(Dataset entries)
⟨

-- ==== Sys2Proof/Machine/State.lean ====
section
/-!
DEFINITION. The state of the part, the reasons a step could stop, and the state after reset.

One structure per block of the introduction's block overview, each holding what the block owns. The
fields that are the MODEL's own and not the manual's (what stood at the start of the frame, what has
been done in the frame, the queue of waiting commands) are named so in their docstrings and in
INVENTORY.md.
-/

namespace Sys2Proof.Machine

/-! ## Position record (R2) -/

/-- The stored state of a position. The four talk-and-hold states are not stored apart (R4). -/
inductive StoredState where
  | closed
  | opening
  /-- TALK, HOLD_ENTERING, HELD or HOLD_LEAVING, read from the hold target and the hold weight. -/
  | active
  | closing
deriving DecidableEq, Repr

/-- The hold source of a position (R21, R96). -/
inductive HoldSource where
  | prog (k : ProgId)
  | clip (c : ClipId)
deriving DecidableEq, Repr

/-- The capture mode of the echo report (R59). -/
inductive CaptureMode where
  | auto
  | single
deriving DecidableEq, Repr

/-- The parameters of a position (R21). -/
structure Params where
  sidetone : Nat
  holdSource : HoldSource
  holdGain : Nat
  nsProfile : ProfileId
  stepM : Nat
  regR : Nat
  dtRatio : Nat
  hangoverFrames : Nat
  convBand : Nat
  capture : CaptureMode
deriving DecidableEq, Repr

/-- The defaults of R21. -/
def Params.default : Params :=
  { sidetone := 410, holdSource := .prog 0, holdGain := 4096, nsProfile := 0, stepM := 64
    regR := 256, dtRatio := 2048, hangoverFrames := 480, convBand := 6, capture := .auto }

/-- The mute reasons (R11). -/
structure MuteReasons where
  key : Bool
  mgmt : Bool
  absent : Bool
deriving DecidableEq, Repr

/-- A pending key action (R10). -/
inductive KeyAction where
  | muteToggle
  | muteOn
  | muteOff
  | holdToggle
  | volumeUp
  | volumeDown
deriving DecidableEq, Repr

/-- The position record of R2. A gate target is 32 when its flag is set and 0 when it is clear.
(DESIGN CHOICE, safe: notes/assumptions/32.md). -/
structure Record where
  stored : StoredState
  hSlot : Option Slot
  tSlot : Option Slot
  wo : Nat
  outTarget : Bool
  h : Nat
  holdTarget : Bool
  holdWish : Bool
  holdPtr : Nat
  closeReq : Bool
  mute : MuteReasons
  wm : Nat
  muteTarget : Bool
  keys : List KeyAction
  volume : Nat
  params : Params
deriving DecidableEq, Repr

def Record.reset : Record :=
  { stored := .closed, hSlot := none, tSlot := none, wo := 0, outTarget := false, h := 0
    holdTarget := false, holdWish := false, holdPtr := 0, closeReq := false
    mute := { key := false, mgmt := false, absent := true }, wm := 0, muteTarget := false
    keys := [], volume := 10, params := .default }

/-! ## Tap pool (R24 to R26) -/

/-- A tap block: its index and its 64 coefficients. A block stands in exactly one list, the free list
or one position's block list, and takes its coefficients with it (R24, R25). -/
structure TapBlock where
  index : BlockIndex
  coefs : List Word
deriving DecidableEq, Repr

/-- An element of a position's block list (R26): attached, or reserved. -/
structure TapElem where
  block : TapBlock
  attached : Bool
deriving DecidableEq, Repr

/-- A pending tail change (R29, R30). -/
inductive TailChange where
  | grow
  /-- A shrink to the new length n. -/
  | shrink (n : Nat)
deriving DecidableEq, Repr

/-- What the tap pool holds for one position. -/
structure TapList where
  elems : List TapElem
  change : Option TailChange
deriving DecidableEq, Repr

def TapList.reset : TapList := { elems := [], change := none }

/-! ## Echo canceller (R35) -/

inductive EcState where
  | off
  | converging
  | converged
  | bypass
deriving DecidableEq, Repr

/-- The freeze set (R45). -/
structure FreezeSet where
  hold : Bool
  mgmt : Bool
  link : Bool
deriving DecidableEq, Repr

/-- The echo report record (R58). -/
structure EchoReport where
  state : EcState
  freeze : FreezeSet
  band : Nat
  returnEnergy : Nat
  residualEnergy : Nat
  peakTap : Option Nat
  peakCoef : Word
  dtFrames : Nat
  resetCount : Nat
deriving DecidableEq, Repr

/-- The cleared echo report (R58). -/
def EchoReport.cleared : EchoReport :=
  { state := .off, freeze := { hold := false, mgmt := false, link := false }, band := 0
    returnEnergy := 0, residualEnergy := 0, peakTap := none, peakCoef := 0, dtFrames := 0
    resetCount := 0 }

/-- The canceller context of one position (R35). -/
structure Canceller where
  state : EcState
  freeze : FreezeSet
  /-- The MODEL's own: the freeze set at the end of the last frame, on which the turn is judged
  (R48, R57). -/
  freezeEnd : FreezeSet
  /-- The 1024 newest send samples, newest first (R37). -/
  hist : List Word
  power : Nat
  winMax : Nat
  hangover : Nat
  sumD : Nat
  sumE : Nat
  dtFrames : Nat
  convCount : Nat
  divCount : Nat
  resetCount : Nat
  report : EchoReport
  unread : Bool
deriving DecidableEq, Repr

def Canceller.reset : Canceller :=
  { state := .off, freeze := { hold := false, mgmt := false, link := true }
    freezeEnd := { hold := false, mgmt := false, link := true }
    hist := List.replicate Config.historyLength 0, power := 0, winMax := 0, hangover := 0
    sumD := 0, sumE := 0, dtFrames := 0, convCount := 0, divCount := 0, resetCount := 0
    report := .cleared, unread := false }

/-! ## Noise suppressor (R63, R64) -/

/-- A suppression profile (R63). -/
structure Profile where
  attack : Nat
  release : Nat
  rise : Nat
  initialFloor : Nat
  upStep : Nat
  downStep : Nat
  curve : Vector Nat 8
  bypass : Bool
deriving DecidableEq, Repr

def Profile.reset : Profile :=
  { attack := 2, release := 6, rise := 8, initialFloor := 64, upStep := 64, downStep := 64
    curve := Vector.replicate 8 4096, bypass := false }

/-- The suppressor state of one position (R64). -/
structure Suppressor where
  env : Nat
  floor : Nat
  cycMin : Nat
  gain : Nat
deriving DecidableEq, Repr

⟩

Taking the entries above, write out exactly the lines starting with the line containing "or reserved. -/" and going on through the line containing "returnEnergy := 0, residualEnergy", both included, and nothing else.

/-- An element of a position's block list (R26): attached, or reserved. -/
structure TapElem where
  block : TapBlock
  attached : Bool
deriving DecidableEq, Repr

/-- A pending tail change (R29, R30). -/
inductive TailChange where
  | grow
  /-- A shrink to the new length n. -/
  | shrink (n : Nat)
deriving DecidableEq, Repr

/-- What the tap pool holds for one position. -/
structure TapList where
  elems : List TapElem
  change : Option TailChange
deriving DecidableEq, Repr

def TapList.reset : TapList := { elems := [], change := none }

/-! ## Echo canceller (R35) -/

inductive EcState where
  | off
  | converging
  | converged
  | bypass
deriving DecidableEq, Repr

/-- The freeze set (R45). -/
structure FreezeSet where
  hold : Bool
  mgmt : Bool
  link : Bool
deriving DecidableEq, Repr

/-- The echo report record (R58). -/
structure EchoReport where
  state : EcState
  freeze : FreezeSet
  band : Nat
  returnEnergy : Nat
  residualEnergy : Nat
  peakTap : Option Nat
  peakCoef : Word
  dtFrames : Nat
  resetCount : Nat
deriving DecidableEq, Repr

/-- The cleared echo report (R58). -/
def EchoReport.cleared : EchoReport :=
  { state := .off, freeze := { hold := false, mgmt := false, link := false }, band := 0
    returnEnergy := 0, residualEnergy := 0, peakTap := none, peakCoef := 0, dtFrames := 0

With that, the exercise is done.